Create partitions dynamically

You can configure Hive to create partitions dynamically and then run a query that creates the related directories on the file system, such as HDFS or S3. Hive then separates the data into the directories.

This example assumes you have the following CSV file named employees.csv to use as the data source:

1,jane doe,engineer,service
2,john smith,sales rep,sales
3,naoko murai,service rep,service
4,somporn thong,ceo,sales
5,xi singh,cfo,finance

Put the CSV file on a file system, for example in HDFS at/user/hive/dataload/employee, and change permissions.

hdfs dfs -mkdir /user/hive/dataload/employee
hdfs dfs -chmod 777 /user/hive/dataload/employee
hdfs dfs -put employees.csv /user/hive/dataload/employee/employees.csv
hdfs dfs -chmod 777 /user/hive/dataload/employee/employees.csv

Launch Beeline and in the Hive shell, create an unpartitioned table that holds all the data.

CREATE EXTERNAL TABLE employees (eid int, name string, position string, dept string)
  ROW FORMAT DELIMITED
  FIELDS TERMINATED BY ','
  STORED AS TEXTFILE
  LOCATION '/user/hive/dataload/employee';

Check that the data loaded into the employees table.

SELECT * FROM employees;

The output, formatted to fit this publication, appears:


+------+---------------+-------------+-------+---------+
| eid  |    name       | position    | dept  |         |
+------+---------------+-------------+-------+---------|
| 1    | jane doe      | engineer    | service         |
| 2    | john smith    | sales rep   | sales           |
| 3    | naoko murai   | service rep | service         |
| 4    | somporn thong | ceo         | sales           |
| 5    | xi singh      | cfo         | finance         |
+------+---------------+-------------+-----------------+

Create a partition table.

CREATE EXTERNAL TABLE EMP_PART (eid int, name string, position string) 
  PARTITIONED BY (dept string);

Set the dynamic partition mode to create partitioned directories of data dynamically when data is inserted.
```
SET hive.exec.dynamic.partition.mode=nonstrict;
```
Insert data from the unpartitioned table (all the data) into the partitioned table , dynamically creating the partitions.
```
INSERT INTO TABLE EMP_PART PARTITION (DEPT)
  SELECT eid,name,position,dept FROM employees;
```
Partitions are created dynamically.

Check that the partitions were created.

SHOW PARTITIONS emp_part;

+----------------+
|   partition    |
+----------------+
| dept=finance   |
| dept=sales     |
| dept=service   |
+----------------+

Check the corresponding partition directories on HDFS.

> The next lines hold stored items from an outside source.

-- ==== Sys2Proof/Machine/Port.lean ====
section
/-! DEFINITION. The host ports: attaching, heartbeats, loss and return (R281, R308 to R312). -/

namespace Sys2Proof.Machine

/-! ### Loss (R310) -/

/-- An entry without a result gets one. -/
def Entry.conclude (e : Entry) (r : JobResult) : Entry := if e.result = none then { e with result := some r } else e

/-- A running job stops after its next LAYER with a result, unless it is to stop with one that ranks first. -/
def Dev.stopLater (d : Dev) (q count : Nat) (r : JobResult) : Dev :=
  match d.jobFor q count with
  | some (l, _) => d.updJob l (fun j => { j with stopAfter := some (r.first j.stopAfter) })
  | none => d

/-- Everything of a queue ends with a status: running jobs after their next LAYER, what has not started now. -/
def Dev.drainQueue (d : Dev) (q st : Nat) : Dev :=
  let x := d.queue q
  let d := x.entries.foldl (fun (d : Dev) (e : Entry) => if e.started && e.result.isNone then d.stopLater q e.count { status := st } else d) d
  d.updQueue q (fun x => { x with
    entries := x.entries.map (fun (e : Entry) => if e.started then e else e.conclude { status := st })
    cut := if x.sqCons = x.sqTail then none else some (x.sqTail, st) })

/-- A queue of a lost port that is not PERSIST. -/
def Dev.orphanQueue (d : Dev) (q : Nat) : Dev :=
  (d.drainQueue q stOrphan).updQueue q (fun x => { x with state := if x.running = 0 then .parked else .draining })

/-- The general queues of a port, FREE queues apart. -/
def Dev.queuesOf (d : Dev) (p : Port) : List Nat :=
  ((d.queues.filter (fun (e : Nat × Queue) => !isAdmin e.1 && decide (e.2.state ≠ .free))).map (·.1)).filter
    (fun q => decide (d.owner 0 q = some p))

/-- A port is lost. One that a driver has attached reads LOST from then on; its admin queue, which nothing reads any more, is
PARKED (Table 10.6). -/
def Dev.losePort (d : Dev) (p : Port) : Dev :=
  let d := (List.range 64).foldl (fun d n => d.semFree p n) d
  let dropped := (d.port p).checking.any (fun (c : Checking) => c.apply)
  let d := if dropped then d.setFldP p Reg.GLB_COMMIT_STATUS Fld.GLB_COMMIT_STATUS_CODE 0x10 else d
  let d := if (d.port p).attached then d.updQueue p.idx (fun x => { x with state := .parked }) else d
  let d := d.updPort p (fun x => { x with
    attached := false, lost := x.attached || x.lost, stage := []
    checking := x.checking.filter (fun (c : Checking) => !c.apply) })
  let d := ((d.queuesOf p).filter (fun q => !(d.queue q).persist)).foldl (fun d q => d.orphanQueue q) d
  d.portEvent p.other Fld.HPx_EVENT_PEER_LOST

/-- The port's snapshot. -/
def State.snap (s : State) : Port → Snap
  | .a => s.snapA
  | .b => s.snapB

def State.setSnap (s : State) (p : Port) (x : Snap) : State :=
  match p with
  | .a => { s with snapA := x }
  | .b => { s with snapB := x }

/-- A port that is lost has no snapshot any more (Table 1.6, SNAP_NONE). DESIGN CHOICE: GLB_SNAP_TIME keeps the time of the
last capture, of which the spec says nothing. -/
def State.losePort (s : State) (p : Port) : State :=
  { s.setSnap p {} with dev := (s.dev.losePort p).setRegP p Reg.GLB_SNAP_STATUS 0x20 }

/-- HEARTBEAT: a write of HPx_HEARTBEAT. -/
def execHeartbeat (p : Port) (s : State) := act s (fun d => d.updPort p (fun x => { x with beat := d.ticks }))

/-- HEARTBEAT_TIMEOUT: 3 × HPx_HB_INTERVAL without a beat, which is watched on an attached port. -/
def execHeartbeatTimeout (p : Port) (s : State) := actAll s (fun s =>
  if (s.dev.port p).attached then s.losePort p else s)

/-- HOST_LINK_DOWN: a link-down or a hot reset of a port with a link is its loss (R281), attached or not. -/
def execHostLinkDown (p : Port) (s : State) := actAll s (fun s =>
  let s := if (s.dev.port p).linkUp then s.losePort p else s
  { s with dev := s.dev.updPort p (fun x => { x with linkUp := false }) })

/-- HP-B is strapped off (R463). -/
def Dev.portOff (d : Dev) (p : Port) : Bool := decide (p = .b) && bit d.keep.straps.toNat 3

/-- HOST_LINK_UP: the links are released by the boot ROM. -/
def execHostLinkUp (p : Port) (s : State) := act s (fun d =>
  if d.portOff p || !d.fw.booted then d else d.updPort p (fun x => { x with linkUp := true }))

/-! ### ATTACH and REATTACH (R308, R311) -/

/-- A ring of 2^log entries: in LPDDR6 or the Hamper, outside the reserved regions, aligned (R293). -/
def Dev.ringOk (d : Dev) (base log size : Nat) : Bool :=
  decide (4 ≤ log ∧ log ≤ 16 ∧ base % size = 0) && !isCoreMem base && (d.firstBad base (size * pow2 log)).isNone

/-- The admin rings that a port's registers give: SQ base, SQ log2, CQ base, CQ log2. -/
def Dev.adminRing (d : Dev) (p : Port) : Nat × Nat × Nat × Nat :=
  (d.reg64 (Reg.HPx_ASQ_BASE_LO p.idx) (Reg.HPx_ASQ_BASE_HI p.idx), d.fld (Reg.HPx_AQ_SIZE p.idx) Fld.HPx_AQ_SIZE_SQ_LOG2,
   d.reg64 (Reg.HPx_ACQ_BASE_LO p.idx) (Reg.HPx_ACQ_BASE_HI p.idx), d.fld (Reg.HPx_AQ_SIZE p.idx) Fld.HPx_AQ_SIZE_CQ_LOG2)

def Dev.adminRingOk (d : Dev) (p : Port) : Bool :=
  let r := d.adminRing p
  d.ringOk r.1 r.2.1 64 && d.ringOk r.2.2.1 r.2.2.2 32

/-- HPx_ATTACH_STATUS CODE (Table 10.10). -/
def Dev.attachCode (d : Dev) (p : Port) (abi : BitVec 16) (again : Bool) : Nat :=
  let x := d.port p
  if !d.fwRunning then 3
  else if abi.toNat ≠ d.fld (Reg.HPx_FW_ABI p.idx) Fld.HPx_FW_ABI_ABI then 2
  else if (if again then x.lost && x.linkUp && !x.attached else decide (x.state = 1)) = false then 3
  else if !d.adminRingOk p then 4
  else 1

/-- ATTACH or REATTACH of a port. -/
def Dev.attach (d : Dev) (p : Port) (abi : BitVec 16) (again : Bool) : Dev :=
  let k := d.attachCode p abi again
  let d := d.setReg (Reg.HPx_ATTACH_STATUS p.idx) (BitVec.ofNat 32 k)
  if k ≠ 1 then d
  else
    let r := d.adminRing p
    let d := d.updQueue p.idx (fun x =>
      let x : Queue := if again then x else {}
      { x with state := .active, sqBase := r.1, sqLog := r.2.1, cqBase := r.2.2.1, cqLog := r.2.2.2 })
    (d.updPort p (fun x => { x with attached := true, lost := false })).portEvent p.other Fld.HPx_EVENT_PEER_ATTACHED

def execAttach (p : Port) (abi : BitVec 16) (s : State) := act s (fun d => d.attach p abi false)
def execReattach (p : Port) (abi : BitVec 16) (s : State) := act s (fun d => d.attach p abi true)

end Sys2Proof.Machine
end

hdfs dfs -ls /warehouse/tablespace/external/hive/emp_part

drwxrwxrwx+  - hive hadoop          0 2019-06-13 22:30 /warehouse/tablespace/external/hive/emp_part/dept=finance 
drwxrwxrwx+  - hive hadoop          0 2019-06-13 22:30 /warehouse/tablespace/external/hive/emp_part/dept=sales
drwxrwxrwx+  - hive hadoop          0 2019-06-13 22:30 /warehouse/tablespace/external/hive/emp_part/dept=service

You cannot remove the directories in the warehouse owned by hive.